Please take the records that follow and repeat exactly the lines starting with the line with "-- ==== Sys2Proof/Laws/KeepsUnified.lean" and going on through the line with "unfold State.serveRead".
○ ○ ○
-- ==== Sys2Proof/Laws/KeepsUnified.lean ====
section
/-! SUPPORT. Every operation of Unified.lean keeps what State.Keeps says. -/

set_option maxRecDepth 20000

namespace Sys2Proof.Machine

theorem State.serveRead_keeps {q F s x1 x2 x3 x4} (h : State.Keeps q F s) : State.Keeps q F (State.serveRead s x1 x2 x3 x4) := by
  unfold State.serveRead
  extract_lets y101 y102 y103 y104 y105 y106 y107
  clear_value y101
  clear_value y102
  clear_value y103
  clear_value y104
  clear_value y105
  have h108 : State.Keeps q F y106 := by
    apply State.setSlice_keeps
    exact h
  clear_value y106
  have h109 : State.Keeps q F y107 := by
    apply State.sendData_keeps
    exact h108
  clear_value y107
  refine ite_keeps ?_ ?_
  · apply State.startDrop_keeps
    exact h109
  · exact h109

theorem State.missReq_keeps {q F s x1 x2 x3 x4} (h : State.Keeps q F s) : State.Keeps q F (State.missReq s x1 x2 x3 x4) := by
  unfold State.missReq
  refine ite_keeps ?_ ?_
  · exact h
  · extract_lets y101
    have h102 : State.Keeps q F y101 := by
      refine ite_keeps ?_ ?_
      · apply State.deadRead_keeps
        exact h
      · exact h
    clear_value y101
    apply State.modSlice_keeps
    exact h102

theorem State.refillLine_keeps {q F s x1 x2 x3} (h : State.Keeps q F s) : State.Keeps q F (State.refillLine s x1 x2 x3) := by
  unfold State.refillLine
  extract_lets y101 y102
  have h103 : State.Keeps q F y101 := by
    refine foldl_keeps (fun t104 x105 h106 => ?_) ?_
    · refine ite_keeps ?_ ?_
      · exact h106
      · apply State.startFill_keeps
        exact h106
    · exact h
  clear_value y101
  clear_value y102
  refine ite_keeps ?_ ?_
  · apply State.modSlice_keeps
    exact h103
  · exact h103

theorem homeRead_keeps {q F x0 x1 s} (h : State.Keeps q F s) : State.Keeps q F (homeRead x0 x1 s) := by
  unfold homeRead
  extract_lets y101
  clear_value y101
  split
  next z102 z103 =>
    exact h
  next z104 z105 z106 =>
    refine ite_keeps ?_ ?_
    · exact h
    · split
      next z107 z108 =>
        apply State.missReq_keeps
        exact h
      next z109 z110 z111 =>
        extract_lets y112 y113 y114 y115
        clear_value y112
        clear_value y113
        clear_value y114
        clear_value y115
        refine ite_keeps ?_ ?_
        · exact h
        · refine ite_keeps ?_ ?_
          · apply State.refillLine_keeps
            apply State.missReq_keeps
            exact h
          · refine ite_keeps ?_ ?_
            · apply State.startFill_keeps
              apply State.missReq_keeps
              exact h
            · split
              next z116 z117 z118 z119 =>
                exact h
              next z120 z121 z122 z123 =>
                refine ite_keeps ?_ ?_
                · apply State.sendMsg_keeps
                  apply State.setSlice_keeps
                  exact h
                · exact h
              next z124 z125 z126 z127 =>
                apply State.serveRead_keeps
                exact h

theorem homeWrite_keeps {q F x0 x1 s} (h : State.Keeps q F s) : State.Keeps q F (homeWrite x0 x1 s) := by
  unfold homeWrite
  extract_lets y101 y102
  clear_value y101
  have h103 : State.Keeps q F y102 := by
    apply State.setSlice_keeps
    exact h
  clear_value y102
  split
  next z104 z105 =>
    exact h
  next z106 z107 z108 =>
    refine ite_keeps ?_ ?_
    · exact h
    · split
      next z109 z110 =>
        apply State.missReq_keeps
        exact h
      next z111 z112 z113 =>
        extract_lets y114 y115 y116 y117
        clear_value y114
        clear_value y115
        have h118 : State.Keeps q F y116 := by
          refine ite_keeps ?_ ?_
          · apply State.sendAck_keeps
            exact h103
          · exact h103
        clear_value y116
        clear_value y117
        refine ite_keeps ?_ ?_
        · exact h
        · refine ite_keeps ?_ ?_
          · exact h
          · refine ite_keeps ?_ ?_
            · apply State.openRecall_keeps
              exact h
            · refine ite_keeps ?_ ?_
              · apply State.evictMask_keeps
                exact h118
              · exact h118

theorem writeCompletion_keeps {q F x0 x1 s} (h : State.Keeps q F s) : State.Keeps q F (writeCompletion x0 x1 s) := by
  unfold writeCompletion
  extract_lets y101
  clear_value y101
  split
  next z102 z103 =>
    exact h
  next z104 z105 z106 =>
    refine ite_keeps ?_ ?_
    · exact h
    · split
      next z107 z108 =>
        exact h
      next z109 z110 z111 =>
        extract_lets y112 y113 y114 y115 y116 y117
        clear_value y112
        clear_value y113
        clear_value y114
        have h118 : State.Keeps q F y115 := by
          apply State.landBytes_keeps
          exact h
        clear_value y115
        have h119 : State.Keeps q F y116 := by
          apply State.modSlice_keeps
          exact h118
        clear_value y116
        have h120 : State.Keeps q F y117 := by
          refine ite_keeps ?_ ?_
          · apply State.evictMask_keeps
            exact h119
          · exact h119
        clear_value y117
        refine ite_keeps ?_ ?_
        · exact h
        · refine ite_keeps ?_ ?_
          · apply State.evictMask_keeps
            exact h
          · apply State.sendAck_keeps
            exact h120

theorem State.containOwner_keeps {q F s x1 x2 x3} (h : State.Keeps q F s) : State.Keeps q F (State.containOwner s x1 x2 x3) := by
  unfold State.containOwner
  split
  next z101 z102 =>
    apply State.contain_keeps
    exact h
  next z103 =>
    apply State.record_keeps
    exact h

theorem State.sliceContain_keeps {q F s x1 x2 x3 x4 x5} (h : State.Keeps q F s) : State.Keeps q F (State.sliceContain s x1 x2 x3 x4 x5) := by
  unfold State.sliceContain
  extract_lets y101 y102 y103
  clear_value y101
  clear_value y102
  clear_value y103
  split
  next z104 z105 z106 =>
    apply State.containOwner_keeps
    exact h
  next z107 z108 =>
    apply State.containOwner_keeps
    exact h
○ ○ ○
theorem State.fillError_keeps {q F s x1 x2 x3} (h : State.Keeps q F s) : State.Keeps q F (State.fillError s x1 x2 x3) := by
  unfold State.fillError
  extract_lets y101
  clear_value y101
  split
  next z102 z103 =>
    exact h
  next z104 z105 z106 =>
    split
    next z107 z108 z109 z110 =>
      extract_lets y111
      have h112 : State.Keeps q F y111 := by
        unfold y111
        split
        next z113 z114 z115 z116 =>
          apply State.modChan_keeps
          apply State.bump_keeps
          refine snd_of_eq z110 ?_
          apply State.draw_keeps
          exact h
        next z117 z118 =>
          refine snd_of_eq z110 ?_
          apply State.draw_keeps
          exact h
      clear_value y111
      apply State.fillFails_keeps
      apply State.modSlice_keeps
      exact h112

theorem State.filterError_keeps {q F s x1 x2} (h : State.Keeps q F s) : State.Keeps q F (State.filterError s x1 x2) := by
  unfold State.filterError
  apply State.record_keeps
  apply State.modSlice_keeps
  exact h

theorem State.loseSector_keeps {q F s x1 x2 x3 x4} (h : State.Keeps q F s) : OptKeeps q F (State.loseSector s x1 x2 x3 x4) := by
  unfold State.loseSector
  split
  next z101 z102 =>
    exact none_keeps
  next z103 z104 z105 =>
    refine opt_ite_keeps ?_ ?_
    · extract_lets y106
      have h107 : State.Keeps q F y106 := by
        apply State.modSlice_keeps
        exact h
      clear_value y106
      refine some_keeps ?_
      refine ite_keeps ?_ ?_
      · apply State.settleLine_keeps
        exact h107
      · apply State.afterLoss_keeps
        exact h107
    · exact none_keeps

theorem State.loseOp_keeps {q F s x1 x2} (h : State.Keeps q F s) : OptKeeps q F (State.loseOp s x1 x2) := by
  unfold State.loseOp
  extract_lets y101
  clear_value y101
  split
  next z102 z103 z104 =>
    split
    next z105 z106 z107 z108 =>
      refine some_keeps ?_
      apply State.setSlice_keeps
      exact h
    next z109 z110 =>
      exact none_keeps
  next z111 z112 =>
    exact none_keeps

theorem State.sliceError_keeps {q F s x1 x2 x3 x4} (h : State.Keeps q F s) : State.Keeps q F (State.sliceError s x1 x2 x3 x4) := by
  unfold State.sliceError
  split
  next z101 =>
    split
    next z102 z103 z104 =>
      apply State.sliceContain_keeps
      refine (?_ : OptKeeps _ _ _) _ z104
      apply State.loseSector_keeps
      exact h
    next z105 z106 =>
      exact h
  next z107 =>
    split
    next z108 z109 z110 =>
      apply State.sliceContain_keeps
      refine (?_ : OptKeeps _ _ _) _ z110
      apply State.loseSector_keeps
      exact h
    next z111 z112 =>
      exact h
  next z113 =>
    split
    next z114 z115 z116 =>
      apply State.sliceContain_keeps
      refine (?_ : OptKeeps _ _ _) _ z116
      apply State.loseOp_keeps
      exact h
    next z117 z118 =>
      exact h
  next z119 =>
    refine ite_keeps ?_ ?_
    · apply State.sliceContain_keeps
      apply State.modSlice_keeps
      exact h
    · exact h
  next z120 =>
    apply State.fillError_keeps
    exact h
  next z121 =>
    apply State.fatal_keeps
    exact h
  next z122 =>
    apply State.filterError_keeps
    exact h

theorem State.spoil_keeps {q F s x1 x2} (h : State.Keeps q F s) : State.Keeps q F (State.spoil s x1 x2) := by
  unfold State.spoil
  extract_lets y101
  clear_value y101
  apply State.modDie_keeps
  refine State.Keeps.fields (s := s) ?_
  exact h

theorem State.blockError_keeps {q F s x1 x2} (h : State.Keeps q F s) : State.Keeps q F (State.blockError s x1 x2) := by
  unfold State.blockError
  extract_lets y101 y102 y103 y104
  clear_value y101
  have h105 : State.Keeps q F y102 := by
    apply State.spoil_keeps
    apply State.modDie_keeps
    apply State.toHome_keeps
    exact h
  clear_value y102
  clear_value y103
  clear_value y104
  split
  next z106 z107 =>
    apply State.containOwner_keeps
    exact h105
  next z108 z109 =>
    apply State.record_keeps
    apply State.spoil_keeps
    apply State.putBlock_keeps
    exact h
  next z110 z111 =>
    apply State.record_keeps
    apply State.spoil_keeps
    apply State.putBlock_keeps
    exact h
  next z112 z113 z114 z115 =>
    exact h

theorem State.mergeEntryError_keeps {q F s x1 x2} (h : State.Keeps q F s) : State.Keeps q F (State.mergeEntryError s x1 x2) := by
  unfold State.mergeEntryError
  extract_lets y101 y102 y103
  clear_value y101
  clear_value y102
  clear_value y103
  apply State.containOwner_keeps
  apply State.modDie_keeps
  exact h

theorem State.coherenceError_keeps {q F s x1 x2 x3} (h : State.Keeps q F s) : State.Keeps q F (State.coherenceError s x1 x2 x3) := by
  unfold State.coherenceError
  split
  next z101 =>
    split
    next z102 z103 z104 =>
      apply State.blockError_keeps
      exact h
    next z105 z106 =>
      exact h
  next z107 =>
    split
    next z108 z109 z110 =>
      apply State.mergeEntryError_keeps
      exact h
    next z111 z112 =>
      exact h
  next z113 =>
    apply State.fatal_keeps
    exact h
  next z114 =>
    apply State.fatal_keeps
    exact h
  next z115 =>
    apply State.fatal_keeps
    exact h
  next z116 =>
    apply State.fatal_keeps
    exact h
○ ○ ○
:: TASK SOLUTION ::
-- ==== Sys2Proof/Laws/KeepsUnified.lean ====
section
/-! SUPPORT. Every operation of Unified.lean keeps what State.Keeps says. -/

set_option maxRecDepth 20000

namespace Sys2Proof.Machine

theorem State.serveRead_keeps {q F s x1 x2 x3 x4} (h : State.Keeps q F s) : State.Keeps q F (State.serveRead s x1 x2 x3 x4) := by
  unfold State.serveRead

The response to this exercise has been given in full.